Nella storia dell'esegesi e nel dibattito cristologico da molti anni il notissimo Autore di queste pagine si è inserito con una competenza singolare. I suoi studi, in larga misura prodotti negli anni dell'insegnamento ad Oxford, non avevano ancora trovato alcuna diffusione in Italia. Grande merito dell'editore Borla è stata questa oculata scelta di un autore e di un'opera che non potrà passare inosservata. Dietro queste pagine spira un vento sostanzioso e solido: anni di ricerche meticolose, di confronti serrati, di studi storici e filologici.

Gesù l'ebreo è la prima parte di una trilogia: vuole ricostruire lo scenario dell'attività di Gesù e definire quale tipo di ebreo egli sia stato. La seconda ricerca, "Il Vangelo di Gesù l'ebreo“, che è ancora in stampa, tenterà di ricostruire il suo autentico messaggio. L'autore nella prefazione al I volume ci parla già di una terza opera, ancora senza titolo, nella quale studierà la trasformazione dell'uomo Gesù di Nazareth nel Cristo divino della formulazione della letteratura neotestamentaria e delle formulazioni dogmatiche successive.

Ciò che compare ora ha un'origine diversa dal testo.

-- ==== Sys2Proof/Machine/Flags.lean ====
section
/-! DEFINITION. The exception flags (R44, R60) and how an instruction that raised some completes (R45). -/
namespace Sys2Proof.Machine

/-! ### Flags (R44, R60) -/

/-- NV, DZ, OF, UF, NX from bit 4 down. -/
abbrev Flags := BitVec 5

/-- Invalid operation. -/
def flagNV : Flags := 16
/-- Division by zero. -/
def flagDZ : Flags := 8
/-- Overflow. -/
def flagOF : Flags := 4
/-- Underflow. -/
def flagUF : Flags := 2
/-- Inexact. -/
def flagNX : Flags := 1

/-- A flag when a condition holds. -/
def flagIf (b : Bool) (f : Flags) : Flags := if b then f else 0

/-! ### Completion with flags -/

/-- R60, R45: flags raised by an instruction that completes are ORed into FFLAGS, and an enabled one takes
FP_ENABLED. -/
def State.finish (s : State) (flags : BitVec 5) : State :=
  let s := s.setMe { s.me with fflags := s.me.fflags ||| flags }
  let hit := flags &&& s.me.frm.extractLsb' 8 5
  if hit = 0 then s.retire else s.trapAfter ⟨causeFpEnabled, 0, 0, hit.setWidth 48⟩

/-- R40: a tag a tile may have. -/
def isTileTag (t : BitVec 8) : Bool :=
  [0x00, 0x01, 0x09, 0x14, 0x15, 0x18, 0x19, 0x12, 0x13, 0x11].contains t.toNat

end Sys2Proof.Machine
end

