-- ==== Sys2Proof/Machine/Steep.lean ====
section
/-! DEFINITION. Remote words: the Steep buffers, their triggers, acknowledgement and fault records (R98 to R100, R215 to
R219), and the instructions of major 0x3A. -/
namespace Sys2Proof.Machine

/-! ### Destinations and scopes -/

/-- R4: a fence scope as the features present resolve it. -/
def State.resolveScope (s : State) (scope : Nat) : Nat :=
  match scope with
  | 4 => 3
  | 5 => if s.fabricActive then 5 else 3
  | n => n

/-- R77, R98: the destination of an entry as a number: a home agent's cluster, 1,000 plus a core for its scratchpad, and
for fabric-remote memory 10,000 plus the number of the home agent among those of every device, 48 to a device. -/
def State.steepDest (s : State) (sid : Nat) (a : Word) : Nat :=
  match classOf a with
  | .window => 1000 + (windowCore a (coreOf sid)).getD 0
  | _ =>
    match s.translate .store a.toNat with
    | some (.fabric dev _, _) => 10000 + 48 * dev + agentOf a.toNat
    | _ => agentOf a.toNat

/-- The device a destination lies on, if it is another one. -/
def destDevice (dest : Nat) : Option Nat := if 10000 ≤ dest then some ((dest - 10000) / 48) else none

/-- R90, R100: whether a destination lies within a resolved scope of a strand. -/
def destWithin (sid scope dest : Nat) : Bool :=
  if 10000 ≤ dest then decide (5 ≤ scope)
  else if 1000 ≤ dest then
    decide (2 ≤ scope) || (scope == 1 && dest == 1000 + coreOf sid)
  else decide (3 ≤ scope) || (scope == 2 && dest == clusterOf sid)

/-! ### Buffers -/

/-- The buffers of a cluster, oldest first entry first. -/
def State.bufsOf (s : State) (cluster : Nat) : List SteepBuf := mapGet s.steepBufs cluster []

/-- The buffers of a cluster replaced. -/
def State.setBufs (s : State) (cluster : Nat) (l : List SteepBuf) : State :=
  { s with steepBufs := mapSet s.steepBufs cluster l }

/-- The buffers that a test picks are sent, in their order; the others stay (R217). -/
def State.sendBufs (s : State) (cluster : Nat) (pick : SteepBuf → Bool) : State :=
  let l := s.bufsOf cluster
  { s.setBufs cluster (l.filter (fun b => !pick b)) with
    steepSent := s.steepSent ++ (l.filter pick).map (fun b => (cluster, b.entries)) }

/-- R217: an entry with its strand's STEEP_AGE joins its destination's buffer or opens one; with 64 buffers in use the
one with the oldest first entry is sent first. The buffer is sent when it is full or its deadline has passed. -/
def State.postEntry (s : State) (cluster dest age : Nat) (e : SteepEntry) : State :=
  let l := s.bufsOf cluster
  if l.any (fun b => b.dest == dest) then
    let l' := l.map (fun b =>
      if b.dest = dest then { b with entries := b.entries ++ [e], deadline := min b.deadline (b.first + age) } else b)
    (s.setBufs cluster l').sendBufs cluster
      (fun b => b.dest == dest && (decide (16 ≤ b.entries.length) || decide (b.deadline ≤ s.cycle)))
  else
    let s := if 64 ≤ l.length then s.sendBufs cluster (fun b => l.head? == some b) else s
    s.setBufs cluster (s.bufsOf cluster ++ [⟨dest, [e], s.cycle, s.cycle + age⟩])

/-- The Steep entry of this package that an operation of a combining queue performs. -/
def CombOp.steep : CombOp → Option SteepEntry
  | .entry e => some e
  | _ => none

/-- Entries that have left their buffers and no destination has acknowledged: under way, in a combining queue, faulted with the
record still to be stored, or at another device. -/
def State.sentEntries (s : State) : List SteepEntry :=
  s.steepSent.flatMap (fun p => p.2) ++ s.combining.flatMap (fun q => q.2.ops.filterMap CombOp.steep) ++
    s.recordsDue.map (fun d => d.1) ++ s.fabric.flatMap (fun r =>
      match r.purpose with
      | .steep l => l
      | .record e => [e]
      | _ => [])

/-- Entries of a strand that no destination has acknowledged, wherever they are. -/
def State.openEntries (s : State) (sid : Nat) : List SteepEntry :=
  ((s.bufsOf (clusterOf sid)).flatMap (fun b => b.entries) ++ s.sentEntries).filter (fun e => e.sid == sid)

/-- The entries of a strand in covered classes whose destination lies within a scope (R100). -/
def State.coveredEntries (s : State) (sid scope : Nat) (mask : BitVec 16) : List SteepEntry :=
  (s.openEntries sid).filter (fun e => mask.getLsbD e.cls && destWithin sid scope e.dest)

/-- R100, R217: every buffer that holds one of those entries is sent. -/
def State.flushCovered (s : State) (sid scope : Nat) (mask : BitVec 16) : State :=
  let want := s.coveredEntries sid scope mask
  s.sendBufs (clusterOf sid) (fun b => b.entries.any (fun e => want.contains e))

/-- R218: every buffer that holds an entry of the strand is sent. -/
def State.flushAll (s : State) (sid : Nat) : State :=
  s.sendBufs (clusterOf sid) (fun b => b.entries.any (fun e => e.sid == sid))

/-! ### Acknowledgement and fault records (R100, R219) -/

/-- R219: the record of a faulted entry, number n. DATA is g(b) whole, for an entry of 4 bytes too (log entry 94, DESIGN
CHOICE). -/
def faultRecord (n : Nat) (e : SteepEntry) (cause : BitVec 8) : BitVec 256 :=
  let info : BitVec 64 :=
    BitVec.ofNat 32 n ++ ((0 : BitVec 11) ++ (BitVec.ofBool (e.width == 8) ++ (BitVec.ofNat 4 e.op ++
      ((0 : BitVec 1) ++ (BitVec.ofNat 3 e.kind ++ (BitVec.ofNat 4 e.cls ++ cause))))))
  e.pc ++ (info ++ (e.data ++ e.addr))

/-- The slot of STEEP_FLOG a strand's next record goes to, if it names a log (R219). -/
def Strand.logSlot (x : Strand) : Option Word :=
  if x.steepFlog.extractLsb' 12 52 = 0 then none
  else some ((x.steepFlog &&& ~~~(0xFFF : Word)) +
    BitVec.ofNat 64 (32 * (x.steepFcount % 2 ^ (x.steepFlog.extractLsb' 0 4).toNat)))

/-- R219: the store of a record, a class-0 store in its entry's domain; one that cannot be performed leaves the slot as it
was. To another device it is a WRITE, and the entry stays open until that is answered; so it does while the store has to wait
for the service cores (R367) or for a combining queue (R349), the record being owed. -/
def State.storeRecord (s : State) (e : SteepEntry) (slot : Word) (r : BitVec 256) : State :=
  if s.assistedWaits 5 then { s with recordsDue := s.recordsDue ++ [(e, slot, r)] }
  else
    match s.resolve ⟨e.sid, e.domain, e.plb, true⟩ .store slot 32 with
    | .ok (.fabric dev pa, s1) =>
      match s1.sendRequest dev (.record e) (writePacket 0 pa 32 r.toNat) with
      | some (_, s2) => s2
      | none => s1
    | .ok (p, s1) => s1.writePlace p 32 r.toNat
    | .error (.busy, s1) => { s1 with recordsDue := s1.recordsDue ++ [(e, slot, r)] }
    | .error (_, s1) => s1

/-- The record owed longest is tried; none when that changes nothing. -/
def State.storeOwed (s : State) : Option State :=
  match s.recordsDue with
  | [] => none
  | (e, slot, r) :: rest =>
    let t := { s with recordsDue := rest }.storeRecord e slot r
    if t.recordsDue.length ≤ rest.length ∨ t.combining ≠ s.combining then some t else none

/-- FAULT_RECORD_APPEND: the record is stored to the log if one is named, kept among the last 8, and counted; ASYNC makes
STEEP_ASYNC due (R219). Whether each of two records appended before the strand's next boundary raises a trap of its own is
not said: one is due, with the later n (log entry 93, DESIGN CHOICE). -/
def State.appendRecord (s : State) (e : SteepEntry) (cause : BitVec 8) : State :=
  let x := s.strand e.sid
  let n := x.steepFcount
  let r := faultRecord n e cause
  let s1 := match x.logSlot with | some slot => s.storeRecord e slot r | none => s
  s1.setStrand e.sid { s1.strand e.sid with
    steepFcount := n + 1
    faultRecords := ((n, r) :: x.faultRecords).take 8
    asyncDue := if x.steepFlog.getLsbD 4 then some n else x.asyncDue }

/-- An entry faulted at its destination: a waited one answers its strand, a posted one is recorded (R216, R219). -/
def State.entryFault (s : State) (e : SteepEntry) (cause : BitVec 8) : State :=
  if e.kind = 3 then
    let x := s.strand e.sid
    match x.wait with
    | .ramow n _ a => if n = e.num then s.setStrand e.sid { x with wait := .ramow n (some (cause, 0)) a } else s
    | _ => s
  else s.appendRecord e cause

/-- An entry was performed, raising flags: a waited one answers its strand, a posted one holds its flags for the next
SFLUSHW (R64). -/
def State.entryDone (s : State) (e : SteepEntry) (fl : Flags) : State :=
  let x := s.strand e.sid
  if e.kind = 3 then
    match x.wait with
    | .ramow n _ a => if n = e.num then s.setStrand e.sid { x with wait := .ramow n (some (0, fl)) a } else s
    | _ => s
  else s.setStrand e.sid { x with ramoFlags := x.ramoFlags ||| fl }

/-- The new bytes an entry writes over the old ones (R215). -/
def SteepEntry.newValue (e : SteepEntry) (m : Nat) : Nat × Flags :=
  if e.kind ≤ 1 then (e.data.toNat % 2 ^ (8 * e.width), 0)
  else amoNew e.width e.op m (e.data.toNat % 2 ^ (8 * e.width))

/-- An entry at a place of the package: its bytes are written, or, for an atomic, read and written, as one step. -/
def State.performAt (s : State) (e : SteepEntry) (p : Place) : State :=
  if 2 ≤ e.kind ∧ s.placePoisoned p e.width then s.entryFault e causeMemPoison
  else
    let r := e.newValue (s.readPlace p e.width)
    (s.writePlace p e.width r.1).entryDone e r.2

/-- The access an entry makes. -/
def SteepEntry.access (e : SteepEntry) : AccessKind := if e.kind ≤ 1 then .store else .atomic

/-- R100: an entry is performed at its destination, or faults there: the page, poison and the link are checked here
(R216). A window entry passed its checks at issue, against the carve of that time (R67). The answer names the place of an
entry for another device, which is not performed here. -/
def State.performEntry (s : State) (e : SteepEntry) : State × Option (Nat × Nat) :=
  if e.poisoned then (s.entryFault e causeMemPoison, none)
  else
    match classOf e.addr with
    | .window =>
      let c := (windowCore e.addr (coreOf e.sid)).getD (coreOf e.sid)
      (s.performAt e (.spad c (windowOffset e.addr)), none)
    | _ =>
      match s.translate e.access e.addr.toNat with
      | none => (s.entryFault e causeFaultWrite, none)
      | some (.fabric dev pa, s1) => (s1, some (dev, pa))
      | some (p, s1) => (s1.performAt e p, none)

/-- The data of a WORDS packet: 24 bytes an entry: its physical address, its operand, then AMO op [3:0], width [4] and kind
[6:5], its class, zeros. (log entry 9, DESIGN CHOICE.) -/
def wordsData (l : List (SteepEntry × Nat)) : List Byte :=
  l.flatMap (fun x =>
    bytesOf x.2 8 ++ bytesOf x.1.data.toNat 8 ++
      [BitVec.ofNat 8 (x.1.op + (if x.1.width = 8 then 16 else 0) + 32 * x.1.kind), BitVec.ofNat 8 x.1.cls] ++
      bytesOf 0 6)

/-- R217: the entries of a buffer that go to another device, as one packet; with the link down each of them faults. -/
def State.sendWords (s : State) (dev : Nat) (l : List (SteepEntry × Nat)) : State :=
  match l with
  | [] => s
  | (e, pa) :: _ =>
    match s.sendRequest dev (.steep (l.map Prod.fst))
        { emptyPacket with
          kind := 0x06, cls := BitVec.ofNat 4 e.cls, addr := BitVec.ofNat 64 pa
          nelem := BitVec.ofNat 16 l.length, data := wordsData l } with
    | some (_, s1) => s1
    | none => l.foldl (fun s x => s.entryFault x.1 causeLinkDown) s

/-! ### Combining queues (R349) -/

/-- The key of a home agent's queue. -/
def combKey (cluster queue : Nat) : Nat := cluster * 16 + queue

/-- R349: an entry that makes an integer ADD in ordinary memory. -/
def SteepEntry.isAdd (e : SteepEntry) : Bool := decide (2 ≤ e.kind) && e.op == 1 && classOf e.addr == .ordinary

/-- R349: what an operation of a queue adds, when it is an integer ADD to its location and of its width; none for any other. An
ATOMIC of another device is an AMO's. -/
def CombOp.addend (q : CombQueue) : CombOp → Option Nat
  | .entry e =>
    if e.isAdd && !e.poisoned && !q.phys && e.addr.toNat == q.addr && e.width == q.width then
      some (e.data.toNat % 2 ^ (8 * q.width))
    else none
  | .amo _ _ _ y => some y.toNat
  | .turn _ _ => none
  | .packet p =>
    if p.kind = 0x03 ∧ p.aux.toNat % 32 = (if q.width = 8 then 17 else 1) ∧ p.addr.toNat % q.width = 0 then
      some (numOf (p.data.take q.width))
    else none
  | .word _ e =>
    if 2 ≤ e.kind ∧ e.op = 1 ∧ e.width = q.width ∧ e.addr.toNat % q.width = 0 then some (e.data.toNat % 2 ^ (8 * q.width)) else none

/-- R349: integer ADDs to a location that wait at its home agent, but one: Steep words under way, and those that came in this
cycle, in which the agent serves one (log entry 91, DESIGN CHOICE). -/
def State.addsWaiting (s : State) (pa n : Nat) (but : Option SteepEntry) : Nat :=
  ((s.steepSent.flatMap Prod.snd).filter (fun e => e.isAdd && e.width == n && but != some e &&
    s.queuePa ⟨e.addr.toNat, false, n, [], 0⟩ == some pa)).length +
    (s.addsHere.filter (fun x => x == (pa, n))).length

/-- An integer ADD has come to its home agent in this cycle. -/
def State.addCame (s : State) (pa n : Nat) : State := { s with addsHere := (pa, n) :: s.addsHere }

/-- R349: the queue of a location and width in which nothing waits. -/
def State.idleQueue (s : State) (pa n : Nat) : Option (Nat × CombQueue) :=
  s.combining.find? (fun q => q.2.ops.isEmpty && q.2.width == n && s.queuePa q.2 == some pa)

Intanto abbiamo tra le mani questo primo volume che si legge a piccoli sorsi, ma con enorme profitto. L'opera si muove nella direzione della cristologia “funzionale“ già ben nota attraverso gli scritti di Schillebeeckx, di Kung e di molti altri studiosi, ma egli - da buon ebraista - porta motivazioni ed approfondimenti inediti, il tutto in un linguaggio che soddisfa il lettore di cultura media e non delude lo studioso che trova rimandi, citazioni, confronti con un corredo bibliografico vasto e qualificato. Non tutto viene trattato con la stessa rilevanza e completezza, ma il volume conserva dalla prima pagina all'ultima un livello altamente apprezzabile. Ne risulta una rivisitazione della formula di Nicea e una precisazione della espressione “figlio di Dio" applicata a Gesù. Sarebbe certamente fare un torto a questo tipo di cristologia accusarla di riduzionismo o di “eccessiva umanizzazione“ di Gesù. Solo chi non ha capito, in una profonda conversione di mentalità e di linguaggio, l'enorme apporto che questa nuova visione ebraico-biblica può dare alla nostra fede cristiana, può temere che questa strada significhi la "dissoluzione" o la "diminuzione" della originalità e del posto che Gesù occupa nel cuore dell'esperienza cristiana.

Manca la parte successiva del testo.